A fiscal 2022 appropriations deal announced on March 9, 2022, would maintain a ban on the SEC issuing corporate political spending disclosure rules, to the dismay of transparency advocates who had hoped Democratic lawmakers would be able to scrap the long-standing prohibition. The omnibus appropriations package, set to be voted on this week, would fund the commission at $1.99 billion, a $74 million increase over last year’s enacted level.
Democrats in both the House and Senate last year had put forth Financial Services and General Government (FSGG) budgets funding the SEC that would have eliminated the Republican rider, which has appeared in federal budget legislation every year since 2015. But faced with the pressure to finish the appropriations process as a third consecutive continuing resolution threatened to run out by March 11, budget negotiators agreed to keep the ban in place, while giving the commission a funding boost. The budget would apply to the current federal fiscal year, which began in October 2021.
Lisa Gilbert, executive vice president of Public Citizen, which has taken the lead on the political spending disclosure issue among financial reform groups, praised the crafting of an omnibus package “increasing funding to important projects and programs.”
“That said, it is extremely unfortunate that a number of legacy poison pill policy riders were inserted back into the final deal, this includes the rider that halts the SEC from finalizing a rule requiring political spending disclosure,” she said in a statement. “While the agency can in fact do work on the policy in the interim, the inability to finish a rule that would bring secret political spending, information long hotly-demanded by investors, into the sunlight is a keenly-felt missed opportunity.

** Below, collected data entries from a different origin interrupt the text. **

-- ==== Sys2Proof/Machine/Assembler.lean ====
section
/-! DEFINITION. The host's line form for requests and expected responses (spec/30_encoding.md R38, a notation; decision
D25). What R38 does not say of spaces and letter case is chosen here: DESIGN CHOICE, safe: log 16. -/

namespace Sys2Proof.Machine

/-- Add a finished word to a list of words, unless it is empty. -/
def addWord (word : List Char) (rest : List (List Char)) : List (List Char) :=
  if word.isEmpty then rest else word :: rest

/-- The words of a line: spaces part words, and a comma is a word of its own. `word` is the word being read. -/
def lineWords (word : List Char) : List Char → List (List Char)
  | [] => addWord word []
  | ' ' :: rest => addWord word (lineWords [] rest)
  | ',' :: rest => addWord word ([','] :: lineWords [] rest)
  | ch :: rest => lineWords (word ++ [ch]) rest

/-- The value of a digit in a base, `none` for any other character. -/
def digitValue (base : Nat) (ch : Char) : Option Nat :=
  let n := ch.toNat
  let v :=
    if '0'.toNat ≤ n ∧ n ≤ '9'.toNat then n - '0'.toNat
    else if 'a'.toNat ≤ n ∧ n ≤ 'f'.toNat then n - 'a'.toNat + 10
    else if 'A'.toNat ≤ n ∧ n ≤ 'F'.toNat then n - 'A'.toNat + 10
    else base
  if v < base then some v else none

/-- The value of a run of digits after `acc`. -/
def digitsValue (base acc : Nat) : List Char → Option Nat
  | [] => some acc
  | ch :: rest => (digitValue base ch).bind fun d => digitsValue base (base * acc + d) rest

/-- A number: decimal, or hexadecimal with `0x`, or binary with `0b` (R38). -/
def readNumber : List Char → Option Nat
  | [] => none
  | '0' :: 'x' :: d :: rest => digitsValue 16 0 (d :: rest)
  | '0' :: 'b' :: d :: rest => digitsValue 2 0 (d :: rest)
  | word => digitsValue 10 0 word

/-- A decoder variant's name (R38). -/
def readVariant (word : List Char) : Option EccVariant :=
  if word = "A".toList then some .a else if word = "B".toList then some .b else none

/-- A layout's name; `L3` spells the reserved code 3 (R38). -/
def readLayout (word : List Char) : Option LayoutCode :=
  if word = "L4".toList then some .l4
  else if word = "L1F".toList then some .l1f
  else if word = "LP".toList then some .lp
  else if word = "L3".toList then some .l3
  else none

/-- A request line from its words (R38). -/
def readRequestWords : List (List Char) → Option AsmLine
  | [name] => if name = "RESET".toList then some .reset else none
  | [name, n] =>
    (readNumber n).bind fun k =>
      if name = "DEC".toList then some (.dec k)
      else if name = "ECCR".toList then some (.eccr k)
      else if name = "FREER".toList then some (.freer k)
      else none
  | [name, v, [','], l, [','], n] =>
    if name = "LDCFG".toList then
      (readVariant v).bind fun vv => (readLayout l).bind fun ll => (readNumber n).bind fun k =>
        some (.ldcfg vv ll k)
    else none
  | _ => none

/-- A request line as text (R38): its numbers must be in range. -/
def readLine (text : String) : Option AsmLine :=
  (readRequestWords (lineWords [] text.toList)).bind fun line => if line.wellFormed then some line else none

/-- A response as its line form writes it, from its words (R38). -/
def readResponseWords : List (List Char) → Option Response
  | [name] =>
    if name = "CLEAN".toList then some (.ecc .clean)
    else if name = "UNCORRECTABLE".toList then some (.ecc .uncorrectable)
    else if name = "UNRECOGNIZED".toList then some (.ecc .unrecognized)
    else if name = "OUT_OF_RANGE".toList then some (.range (.error .outOfRange))
    else if name = "CFG_ACCEPTED".toList then some (.cfg .accepted)
    else if name = "CFG_IGNORED".toList then some (.cfg .ignored)
    else none
  | [name, n] =>
    (readNumber n).bind fun k =>
      if name = "CORRECTED".toList then
        (if k = 3 then some (.ecc (.corrected .upTo3))
         else if k = 6 then some (.ecc (.corrected .upTo6))
         else if k = 8 then some (.ecc (.corrected .upTo8))
         else none)
      else none
  | [name, s, [','], e] =>
    (readNumber s).bind fun ks => (readNumber e).bind fun ke =>
      if name = "RANGE".toList ∧ ks ≤ 65535 ∧ ke ≤ 65535 then
        some (.range (.ok ⟨BitVec.ofNat 16 ks, BitVec.ofNat 16 ke⟩))
      else none
  | _ => none

/-- A line's words up to `=>`, and the words after it where there is one. -/
def splitExpected : List (List Char) → List (List Char) × Option (List (List Char))
  | [] => ([], none)
  | word :: rest =>
    if word = "=>".toList then ([], some rest)
    else (word :: (splitExpected rest).1, (splitExpected rest).2)

/-- A line of a run with the expected response after `=>` where given (R38). `RESET` has no response (R80). -/
def readVector (text : String) : Option (AsmLine × Option Response) :=
  let parts := splitExpected (lineWords [] text.toList)
  (readRequestWords parts.1).bind fun line =>
    if line.wellFormed then
      match parts.2 with
      | none => some (line, none)
      | some words =>
        if line = .reset then none else (readResponseWords words).map fun r => (line, some r)
    else none

/-- The line form of a response (R38). -/
def responseText : Response → String
  | .ecc .clean => "CLEAN"
  | .ecc (.corrected band) => "CORRECTED " ++ Nat.repr (bandTop band).toNat
  | .ecc .uncorrectable => "UNCORRECTABLE"
  | .ecc .unrecognized => "UNRECOGNIZED"
  | .range (.ok r) => "RANGE " ++ Nat.repr r.start.toNat ++ "," ++ Nat.repr r.stop.toNat
  | .range (.error .outOfRange) => "OUT_OF_RANGE"
  | .cfg .accepted => "CFG_ACCEPTED"
  | .cfg .ignored => "CFG_IGNORED"

end Sys2Proof.Machine
end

As companies from banks to crypto to oil companies spend ever increasing amounts to influence our elections, investors have a right to know how their funds are being used in politics.”
The agreement means SEC Chair Gary Gensler – who is moving forward with an aggressive rulemaking agenda on other environmental, social, and governance (ESG) disclosures such as climate risk – will remain barred from implementing political spending transparency rules. He told lawmakers last year he supports putting those proposed disclosures out for notice and comment. (See SEC Chair Gensler Sharpens Support for Political Spending Disclosure Proposal in the September 17, 2021, edition of Accounting & Compliance Alert.)
Political spending transparency advocates have called for the reforms since the Supreme Court’s 2010 ruling in Citizens United v. Federal Election Commission, which lifted restrictions on independent political expenditures by corporations and unions. In 2011, a group of 10 academics – including now-former SEC commissioner Robert Jackson – petitioned the SEC to issue the rules. That petition has garnered more than 1.2 million comments.
Public Citizen has previously indicated it wants a disclosure rule that includes a company’s general policies around disclosing political activity, board oversight over political spending decisions, and details on the expenditures themselves that go beyond current lobbying disclosures and Federal Election Commission filings, including dues paid to trade associations and 501(c)(4) “social welfare” groups – two major sources of dark money subject to inadequate donor disclose requirements.
Republican lawmakers and the business lobby have argued political spending is well outside the scope of the SEC’s market regulation responsibilities. Sen. Richard Shelby of Alabama, the top Republican on the Senate Appropriations Committee, in a statement said he had insisted on both the “preservation of long-standing legacy riders” and the “exclusion of partisan poison pills.”
“The Omnibus rejects liberal policies and effectively addresses Republican priorities,” Shelby said. “The House and Senate should act quickly and send it to the President.”
In terms of funding, the $1.99 billion in the budget agreement roughly matches what the SEC had requested last year, and would go toward supporting a staff that Gensler has cast as “stretched thin” after years of shrinking headcount.
The commission, in its budget justification document last year, mapped out plans for 65 new positions, a dozen of which would be added to the Division of Corporation Finance (CorpFin). CorpFin, which has seen only small staff increases in prior budget requests, would add the new positions “to cover this increased workload and advance key rulemaking priorities” from a “once-in-a-generation wave” of traditional initial public offerings, as well as a rush of filings by special purpose acquisition companies (SPACs), according to the justification document.